I’ve been playing around with the PyMCStateSpace class in pymc-experimental. Today I’m attempting to recreate the following figure from Commandeur & Koopman, page 24:
I have used the following code to fit the model with PyMC:
import pandas as pd
import pymc as pm
import arviz as az
import matplotlib.pyplot as plt
import numpy as np
import pytensor
import pytensor.tensor as pt
from pymc_experimental.statespace import structural as st
import pymc_experimental.statespace
# Load and clean the data
dat = pd.read_csv("data/ukdriversksi.txt", skiprows=1, header=None, names=['y'])
date_range = pd.date_range(start='1969-01-01', periods=192, freq='MS')
dat['log_y'] = np.log(dat['y'])
dat['date'] = date_range
# Set up the matrixes
ll = st.LevelTrendComponent(order=2)
ss_mod = ll.build()
# Declare the model and samplle
with pm.Model(coords=ss_mod.coords) as model:
P0_diag = pm.Gamma("P0_diag", alpha=2, beta=1, dims=['state'])
P0 = pm.Deterministic("P0", pt.diag(P0_diag), dims=['state', 'state_aux'])
initial_trend = pm.Normal("initial_trend", sigma=[10, 10], dims=['trend_state'])
sigma_trend = pm.Gamma("sigma_trend", alpha=2, beta=1, dims=['trend_shock'])
ss_mod.build_statespace_graph(dat['log_y'], mode="JAX")
idata = pm.sample(nuts_sampler="numpyro")
# Generate posterior predictive samples
with model:
pm.sample_posterior_predictive(idata, extend_inferencedata=True)
# Convert to a pandas df for my sanity
posterior_predictive_df = idata.posterior_predictive.to_dataframe().reset_index()
# Create a 'date' column to match the dataset
posterior_predictive_df['date'] = posterior_predictive_df['time'].apply(lambda x: date_range[x])
# Compute the grouped mean value of 'obs'
posterior_predictive_df['post_pred_mean'] = posterior_predictive_df.groupby('date')['obs'].transform('mean')
# Keep only unique values
posterior_predictive_df = posterior_predictive_df.groupby('date')['post_pred_mean'].agg('mean').reset_index()
# Janky manual shift
# posterior_predictive_df['post_pred_mean'] = posterior_predictive_df['post_pred_mean'].shift(-1)
# Plot
plt.figure(figsize=(14, 7))
plt.plot(posterior_predictive_df['date'], posterior_predictive_df['post_pred_mean'], label='Posterior predictive mean', color='red')
plt.plot(dat['date'], dat['log_y'], label='Observed data', color='blue')
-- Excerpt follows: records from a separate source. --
/-- R85 to R87 and laws 1 and 2: the remaining distance, for H by the shorter way round and by plus at an exact half turn;
and one period of a MOVING axis that can stop before its setpoint. The speed changes by no more than the acceleration and
stays within the held maximum; the axis moves along its path by the speed its DRIVE frame carries; it either arrives, by a
last step of at most the acceleration, or goes on in the direction of its setpoint, nearer to it, and can still stop before
it. -/
def Obligations.MovingAxisObeysTheSpeedRule : Prop :=
  (∀ p sp : Int,
      remaining .v p sp = sp - p ∧ mod24 p = p % 16777216 ∧ (dirOf p = .minus ↔ p < 0)
        ∧ (0 ≤ p → p < 16777216 → 0 ≤ sp → sp < 16777216 →
            -8388608 < remaining .h p sp ∧ remaining .h p sp ≤ 8388608 ∧ (p + remaining .h p sp) % 16777216 = sp))
    ∧ (Dir.sign .plus = 1 ∧ Dir.sign .minus = -1)
    ∧ ∀ (ax : Axis) (r : AxisRec) (p sp : Int) (vmax acc cap : Nat), r.motion = .moving → r.p = some p → r.setpoint = some sp →
    0 < vmax → 0 < acc → 0 < cap → (ax = .h → 0 ≤ sp ∧ sp < 16777216 ∧ 0 ≤ p ∧ p < 16777216) →
    let d := remaining ax p sp
    d ≠ 0 → (0 < r.s → 0 < r.vmax ∧ 0 < r.acc ∧ r.s ≤ r.vmax ∧ stopDistance r.acc r.s ≤ d.natAbs ∧ r.dir = dirOf d) →
    let t := (r.period ax vmax acc cap).axis
    let a := if r.s = 0 then acc else r.acc
    let m := if r.s = 0 then vmax else r.vmax
    let v := t.stepSpeed.natAbs
    t.acc = a ∧ t.vmax = m ∧ 0 < v ∧ v ≤ m ∧ v ≤ r.s + a ∧ r.s ≤ v + a ∧ v ≤ max (min cap m) (r.s - a)
      ∧ t.stepSpeed = (if d < 0 then -(v : Int) else v)
      ∧ t.p = some (if ax = .h then mod24 (p + t.stepSpeed) else p + t.stepSpeed)
      ∧ t.setpoint = some sp ∧ t.requester = r.requester
      ∧ ((r.period ax vmax acc cap).arrives = true → t.motion = .still ∧ t.s = 0 ∧ t.p = some sp ∧ v = d.natAbs ∧ v ≤ a)
      ∧ ((r.period ax vmax acc cap).arrives = false →
          t.motion = .moving ∧ t.s = v ∧ t.dir = dirOf d ∧ remaining ax t.pos sp = d - t.stepSpeed
            ∧ (remaining ax t.pos sp).natAbs + v = d.natAbs ∧ stopDistance a v ≤ (remaining ax t.pos sp).natAbs
            ∧ dirOf (remaining ax t.pos sp) = dirOf d)

/-- R88 to R90: retargets, controlled stops and braking of an axis in motion with speed above 0. A retarget stays MOVING
exactly when the setpoint lies ahead and no nearer than the stopping distance; a controlled stop heads for the stop point,
MOVING above the acceleration and BRAKING at or below it; a braking axis sheds the acceleration at each period, keeps its
stop point, and at rest is STILL where it stands at its setpoint and MOVING toward it otherwise. -/
def Obligations.RetargetsStopsAndBraking : Prop :=
  ∀ (ax : Axis) (r : AxisRec) (p sp : Int) (req : Requester), (r.motion = .moving ∨ r.motion = .braking) → 0 < r.s →
    0 < r.acc → r.p = some p → (ax = .h → 0 ≤ p ∧ p < 16777216) →
    let dist := stopDistance r.acc r.s
    let stop := if ax = .h then mod24 (p + r.dir.sign * dist) else p + r.dir.sign * dist
    let d := remaining ax p sp
    (∃ t : AxisRec, r.retarget ax sp req = { axis := t, arrives := false }
        ∧ t = { r with setpoint := some sp, requester := req, motion := t.motion }
        ∧ (t.motion = .moving ↔ (dist ≤ d.natAbs ∧ d ≠ 0 ∧ r.dir = dirOf d))
        ∧ (t.motion = .moving ∨ t.motion = .braking))
      ∧ r.stopPoint ax = stop
      ∧ (dist < 8388608 →
          r.controlledStop ax req =
            { axis := { r with setpoint := some stop, requester := req, motion := if r.acc < r.s then .moving else .braking },
              arrives := false })
      ∧ (r.motion = .braking → ∀ vmax acc cap : Nat,
          let b := r.period ax vmax acc cap
          b.axis.s = r.s - r.acc ∧ b.axis.stepSpeed = r.dir.sign * ((r.s - r.acc : Nat) : Int)
            ∧ b.axis.stopPoint ax = stop
            ∧ b.axis.p = some (if ax = .h then mod24 (p + b.axis.stepSpeed) else p + b.axis.stepSpeed)
            ∧ (r.acc < r.s → b.arrives = false ∧ b.axis.motion = .braking ∧ b.axis.dir = r.dir)
            ∧ (r.s ≤ r.acc → b.axis.p = some p)
            ∧ (r.s ≤ r.acc → r.setpoint = some p → b.arrives = true ∧ b.axis.motion = .still)
            ∧ (r.s ≤ r.acc → r.setpoint = some sp → sp ≠ p →
                b.arrives = false ∧ b.axis.motion = .moving ∧ b.axis.dir = dirOf d))

/-! ### The spot qualifier, the reduction and the histories -/

/-- R102 to R104: the result of a frame, of which the first eight spots count (R101), and R113: the search offsets. No
candidate exactly when no spot qualifies. A chosen candidate is a qualifying spot, listed before every other of its score, of
least score; the frame is ambiguous exactly when another qualifying spot, at a different place in the list, has a score less
than ambig above the best. Leg n changes the offset by ceil(n/2) windows in the (n mod 4)th direction of its cycle. -/
def Obligations.SpotResultsAndSearchOffsets : Prop :=
  (∀ (d : Definition) (ambig : Int) (spots : List Spot), 0 ≤ ambig →
      let list := spots.take 8
      let score := fun x : Spot => (x.dx.natAbs : Int) + x.dy.natAbs
      let fits := fun (i : Nat) (x : Spot) =>
        list[i]? = some x ∧ -d.w ≤ x.dx ∧ x.dx ≤ d.w ∧ -d.w ≤ x.dy ∧ x.dy ≤ d.w ∧ d.ilo ≤ x.intensity ∧ x.intensity ≤ d.ihi
      let best := fun (i : Nat) (x : Spot) =>
        fits i x ∧ ∀ (j : Nat) (y : Spot), fits j y → score x < score y ∨ (score x = score y ∧ i ≤ j)
      let near := fun (i : Nat) (x : Spot) => ∃ (j : Nat) (y : Spot), j ≠ i ∧ fits j y ∧ score y - score x < ambig
      (spotResult d ambig spots = .noCandidate ↔ ∀ (i : Nat) (x : Spot), ¬fits i x)
        ∧ (spotResult d ambig spots = .ambiguous ↔ ∃ (i : Nat) (x : Spot), best i x ∧ near i x)
        ∧ ∀ o : Offset,
            spotResult d ambig spots = .chosen o ↔ ∃ (i : Nat) (x : Spot), best i x ∧ ¬near i x ∧ o = { dx := x.dx, dy := x.dy })
    ∧ (∀ w : Int, searchOffset w 0 = { dx := 0, dy := 0 })
    ∧ ∀ (w : Int) (k : Nat),
        let len := fun n : Nat => (((n + 1) / 2 : Nat) : Int) * w
        let o := fun n : Nat => searchOffset w n
        o (4 * k + 1) = { dx := (o (4 * k)).dx + len (4 * k + 1), dy := (o (4 * k)).dy }
          ∧ o (4 * k + 2) = { dx := (o (4 * k + 1)).dx, dy := (o (4 * k + 1)).dy + len (4 * k + 2) }
          ∧ o (4 * k + 3) = { dx := (o (4 * k + 2)).dx - len (4 * k + 3), dy := (o (4 * k + 2)).dy }
          ∧ o (4 * k + 4) = { dx := (o (4 * k + 3)).dx, dy := (o (4 * k + 3)).dy - len (4 * k + 4) }
          ∧ o (4 * k) = { dx := -(k : Int) * w, dy := -(k : Int) * w }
The posterior predictions seem to lead the observed timepoints by 1. It seems like this could be due to:
- Misunderstanding on my part of how indexing works with these models;
- Error in how I’ve specified the model;
- Error in my data munging.
Thanks in advance for your help: probably this is just a small thing, but I’m new to PyMC and have gotten stumped on how to debug. Hoping to get to the bottom of it before I try to fit more complex models from that book.